====== Data listing
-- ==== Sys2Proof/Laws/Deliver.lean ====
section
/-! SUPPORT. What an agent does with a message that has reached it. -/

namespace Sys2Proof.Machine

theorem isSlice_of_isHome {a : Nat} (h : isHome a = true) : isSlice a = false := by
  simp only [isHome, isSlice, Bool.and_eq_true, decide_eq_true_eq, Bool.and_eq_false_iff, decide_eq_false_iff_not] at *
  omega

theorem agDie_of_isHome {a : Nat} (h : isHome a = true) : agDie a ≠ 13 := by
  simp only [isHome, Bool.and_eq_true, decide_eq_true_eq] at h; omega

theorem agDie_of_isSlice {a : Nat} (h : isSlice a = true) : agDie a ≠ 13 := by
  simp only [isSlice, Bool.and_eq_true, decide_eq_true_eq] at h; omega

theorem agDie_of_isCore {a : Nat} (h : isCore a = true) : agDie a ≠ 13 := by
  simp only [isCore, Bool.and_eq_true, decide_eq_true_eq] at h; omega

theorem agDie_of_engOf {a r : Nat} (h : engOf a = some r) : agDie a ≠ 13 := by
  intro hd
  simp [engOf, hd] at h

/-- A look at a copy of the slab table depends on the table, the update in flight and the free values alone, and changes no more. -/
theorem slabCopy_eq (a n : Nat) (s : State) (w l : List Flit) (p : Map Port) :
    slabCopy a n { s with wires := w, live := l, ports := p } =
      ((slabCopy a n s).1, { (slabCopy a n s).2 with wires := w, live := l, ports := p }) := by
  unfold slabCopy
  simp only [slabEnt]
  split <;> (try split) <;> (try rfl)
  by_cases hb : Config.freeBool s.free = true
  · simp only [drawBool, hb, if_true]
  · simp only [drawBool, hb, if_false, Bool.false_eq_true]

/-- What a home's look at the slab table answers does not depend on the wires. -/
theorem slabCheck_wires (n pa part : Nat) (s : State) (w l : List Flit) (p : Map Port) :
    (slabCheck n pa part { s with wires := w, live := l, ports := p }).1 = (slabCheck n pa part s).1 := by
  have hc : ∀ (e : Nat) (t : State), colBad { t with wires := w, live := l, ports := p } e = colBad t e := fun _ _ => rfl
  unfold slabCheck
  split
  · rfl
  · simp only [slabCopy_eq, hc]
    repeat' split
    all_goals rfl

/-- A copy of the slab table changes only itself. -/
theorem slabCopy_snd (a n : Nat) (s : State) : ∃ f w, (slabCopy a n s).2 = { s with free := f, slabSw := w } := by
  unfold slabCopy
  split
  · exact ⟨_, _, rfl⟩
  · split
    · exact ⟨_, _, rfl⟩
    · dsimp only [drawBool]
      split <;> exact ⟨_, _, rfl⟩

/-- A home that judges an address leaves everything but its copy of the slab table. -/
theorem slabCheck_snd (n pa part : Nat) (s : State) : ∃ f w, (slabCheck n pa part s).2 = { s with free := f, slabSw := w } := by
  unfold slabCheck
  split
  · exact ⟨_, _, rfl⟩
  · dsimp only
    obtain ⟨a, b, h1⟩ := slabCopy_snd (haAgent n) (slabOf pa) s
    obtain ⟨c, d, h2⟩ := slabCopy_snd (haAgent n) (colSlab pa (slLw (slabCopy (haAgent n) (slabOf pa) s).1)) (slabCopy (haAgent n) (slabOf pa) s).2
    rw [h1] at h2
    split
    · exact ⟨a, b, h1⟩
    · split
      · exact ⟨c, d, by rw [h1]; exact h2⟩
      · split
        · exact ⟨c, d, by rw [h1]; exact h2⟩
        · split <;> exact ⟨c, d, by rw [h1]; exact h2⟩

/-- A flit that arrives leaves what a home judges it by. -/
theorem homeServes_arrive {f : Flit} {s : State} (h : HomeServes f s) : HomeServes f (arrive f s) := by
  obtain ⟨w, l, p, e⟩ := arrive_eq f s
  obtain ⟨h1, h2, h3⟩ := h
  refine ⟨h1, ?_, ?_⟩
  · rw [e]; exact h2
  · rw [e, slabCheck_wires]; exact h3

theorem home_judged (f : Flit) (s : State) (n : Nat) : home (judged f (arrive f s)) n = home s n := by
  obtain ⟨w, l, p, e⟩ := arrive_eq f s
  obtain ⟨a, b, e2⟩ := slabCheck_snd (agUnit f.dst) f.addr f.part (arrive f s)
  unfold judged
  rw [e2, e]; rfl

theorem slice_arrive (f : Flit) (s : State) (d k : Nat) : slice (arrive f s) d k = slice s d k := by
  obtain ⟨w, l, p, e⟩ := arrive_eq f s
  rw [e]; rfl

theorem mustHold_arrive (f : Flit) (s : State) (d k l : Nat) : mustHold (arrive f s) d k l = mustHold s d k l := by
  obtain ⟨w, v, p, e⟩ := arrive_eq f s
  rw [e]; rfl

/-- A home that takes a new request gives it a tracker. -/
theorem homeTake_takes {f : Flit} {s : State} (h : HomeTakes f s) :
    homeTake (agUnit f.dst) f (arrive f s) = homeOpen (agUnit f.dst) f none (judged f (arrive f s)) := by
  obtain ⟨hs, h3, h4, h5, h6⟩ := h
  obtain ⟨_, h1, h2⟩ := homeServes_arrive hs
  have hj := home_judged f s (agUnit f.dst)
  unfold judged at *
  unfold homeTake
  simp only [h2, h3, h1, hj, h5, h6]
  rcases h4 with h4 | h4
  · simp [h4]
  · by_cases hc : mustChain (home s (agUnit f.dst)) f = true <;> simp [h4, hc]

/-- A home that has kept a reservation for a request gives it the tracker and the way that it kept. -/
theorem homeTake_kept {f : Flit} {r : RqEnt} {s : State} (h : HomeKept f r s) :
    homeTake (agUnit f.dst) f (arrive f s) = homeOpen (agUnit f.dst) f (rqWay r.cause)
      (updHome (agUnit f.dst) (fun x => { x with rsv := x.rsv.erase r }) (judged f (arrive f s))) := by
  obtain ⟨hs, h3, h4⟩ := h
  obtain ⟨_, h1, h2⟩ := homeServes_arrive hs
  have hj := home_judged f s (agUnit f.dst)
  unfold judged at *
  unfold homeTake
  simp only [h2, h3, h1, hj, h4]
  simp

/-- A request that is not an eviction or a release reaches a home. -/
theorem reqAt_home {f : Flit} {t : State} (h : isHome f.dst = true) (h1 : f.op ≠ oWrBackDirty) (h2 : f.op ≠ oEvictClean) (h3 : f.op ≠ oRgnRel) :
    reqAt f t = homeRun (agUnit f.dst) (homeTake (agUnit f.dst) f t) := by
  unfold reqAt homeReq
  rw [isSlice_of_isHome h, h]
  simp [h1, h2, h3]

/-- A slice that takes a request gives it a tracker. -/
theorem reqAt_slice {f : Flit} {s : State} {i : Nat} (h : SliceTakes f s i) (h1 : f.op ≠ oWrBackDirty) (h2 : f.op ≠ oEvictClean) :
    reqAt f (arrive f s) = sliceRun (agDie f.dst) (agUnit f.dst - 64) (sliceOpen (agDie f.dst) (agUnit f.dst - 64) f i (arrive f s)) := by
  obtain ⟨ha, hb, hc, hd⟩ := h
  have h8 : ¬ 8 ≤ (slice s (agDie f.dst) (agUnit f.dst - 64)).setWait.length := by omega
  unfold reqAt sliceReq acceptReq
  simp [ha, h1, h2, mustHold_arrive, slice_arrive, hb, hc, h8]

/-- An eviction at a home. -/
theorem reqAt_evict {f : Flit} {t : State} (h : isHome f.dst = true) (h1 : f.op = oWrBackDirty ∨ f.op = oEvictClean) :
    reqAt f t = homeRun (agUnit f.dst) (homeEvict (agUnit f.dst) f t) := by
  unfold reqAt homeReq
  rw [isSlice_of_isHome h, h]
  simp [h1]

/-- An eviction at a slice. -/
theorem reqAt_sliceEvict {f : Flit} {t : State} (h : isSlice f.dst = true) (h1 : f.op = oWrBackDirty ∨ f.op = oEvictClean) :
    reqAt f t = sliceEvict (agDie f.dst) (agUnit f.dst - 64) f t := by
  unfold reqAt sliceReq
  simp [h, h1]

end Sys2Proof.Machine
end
============
- **Task details**: Retype the portion of the data above that starts on the line with "f (arrive f s)) := by" and finishes on the line with "simp [h4, hc]", including both of those lines.

- **Exercise answer**:
    homeTake (agUnit f.dst) f (arrive f s) = homeOpen (agUnit f.dst) f none (judged f (arrive f s)) := by
  obtain ⟨hs, h3, h4, h5, h6⟩ := h
  obtain ⟨_, h1, h2⟩ := homeServes_arrive hs
  have hj := home_judged f s (agUnit f.dst)
  unfold judged at *
  unfold homeTake
  simp only [h2, h3, h1, hj, h5, h6]
  rcases h4 with h4 | h4
  · simp [h4]
  · by_cases hc : mustChain (home s (agUnit f.dst)) f = true <;> simp [h4, hc]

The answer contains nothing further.